The Apache Infrastructure team maintains the Apache release distribution
infrastructure. This infrastructure has two parts: the mirrored directories
on `www.apache.org` and the Maven repository on `repository.apache.org`.
## www.apache.org ## {#distribution_dist}
Each Apache TLP has a `release/`*TLP-name* directory in the **distribution**
Subversion repository at .
Once a release vote passes, the release manager should `svn add` the artifacts
(plus signature and hash files) into this location. Each project is responsible for
the structure of its directory. The contents of these directories are pushed to
by `svnpubsub`. Note that only the most
recent release of each supported release line should be contained here; see
[here](release#when-to-archive).
## Maven Distribution ## {#distribution_maven}
See the [Publishing Maven
Releases](http://www.apache.org/dev/publishing-maven-artifacts.html) guide.
# I've Just Published A Release: Why Isn't It Available From XYZ? # {#sync-delay}
Apache uses mirroring both internally and externally. This process runs to
a schedule. First the files on `people.apache.org` are mirrored to
`www.apache.org` , and then the external mirrors pick up the files from
`www.apache.org`. It may take up to 24 hours or more for a newly published
release to be sync'd to all mirrors. Mirrors have their own schedules. [Mirrors
are required](../info/how-to-mirror.html#Requirements) to check at least once
a day, but most will check for updates 2 to 4 times per day.

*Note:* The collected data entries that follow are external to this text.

-- ==== Sys2Proof/Word.lean ====
section
/-! DEFINITION. The words OSC-CORE's ports and registers carry, the finite index sets of the spec (channels, mailbox
slots, trigger edges, acquisition modes), and a value held once per channel or once per slot. -/

namespace Sys2Proof

/-- A code: an offset-binary sample in [0, 4095] (R16, R8 `CODE_BITS`). -/
abbrev Code := BitVec 12

/-- A raw interleaved two-channel sample word of the sample port (R80, R82). -/
abbrev RawWord := BitVec 32

/-- A command word of the host command port (R83). -/
abbrev CmdWord := BitVec 32

/-- The two channels: `ch1` is index 0, raw channel A; `ch2` is index 1, raw channel B (R15). -/
inductive Channel where
  | ch1
  | ch2
  deriving DecidableEq, Repr

/-- The two mailbox slots: `ping` is slot 0, `pong` is slot 1 (R15). -/
inductive Slot where
  | ping
  | pong
  deriving DecidableEq, Repr

/-- The trigger edge: 0 Rising, 1 Falling (R25). -/
inductive Edge where
  | rising
  | falling
  deriving DecidableEq, Repr

/-- The acquisition mode: 0 Normal, 1 Average (R25). -/
inductive Mode where
  | normal
  | average
  deriving DecidableEq, Repr

/-- One value for each channel. -/
structure PerChannel (α : Type) where
  ch1 : α
  ch2 : α
  deriving DecidableEq, Repr

/-- The value of channel `ch`. -/
def PerChannel.get {α : Type} (p : PerChannel α) : Channel → α
  | .ch1 => p.ch1
  | .ch2 => p.ch2

/-- `p` with the value of channel `ch` replaced. -/
def PerChannel.set {α : Type} (p : PerChannel α) (ch : Channel) (v : α) : PerChannel α :=
  match ch with
  | .ch1 => { p with ch1 := v }
  | .ch2 => { p with ch2 := v }

/-- The pair of values a function of the channel gives: the spec's `for ch in [0, 2)`. -/
def PerChannel.tabulate {α : Type} (f : Channel → α) : PerChannel α := ⟨f .ch1, f .ch2⟩

/-- One value for each mailbox slot. -/
structure PerSlot (α : Type) where
  ping : α
  pong : α
  deriving DecidableEq, Repr

/-- The value of slot `k`. -/
def PerSlot.get {α : Type} (p : PerSlot α) : Slot → α
  | .ping => p.ping
  | .pong => p.pong

/-- `p` with the value of slot `k` replaced. -/
def PerSlot.set {α : Type} (p : PerSlot α) (k : Slot) (v : α) : PerSlot α :=
  match k with
  | .ping => { p with ping := v }
  | .pong => { p with pong := v }

end Sys2Proof
end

# How Can I Archive An Old Release? # {#archive}
See [here](release#archived]) and [here](release#how-to-archive).
# For Legacy TLPs # {#rsync}
Older TLPs may still (through 2012 year-end) be copying release files and
signatures to `/www/www.apache.org/dist/`*TLP-name* on
`people.apache.org`. Migrating to svnpubsub as documented above is
a painless process that brings with it a number of benefits and no drawbacks;
however, while it is supported:
### What File Permissions Should Be Set On The Release? ### {#legacy-file-permissions}
The release should be group readable and writable. The group should be set
to the appropriate group for your project. The release should be world
A
readable. In short: `-rw-rw-r--` for files, `rwxrwxr-x` for directories.
### Rsync Schedule ### {#legacy-rsync-schedule}
Rsync artifacts are deleted/[archived](#archivingOldReleases)
by deleting them from the `people.apache.org` filesystem. **Note:** such
deletions are processed once per day, whereas updated or new files are
synchronized more frequently (every two hours at present).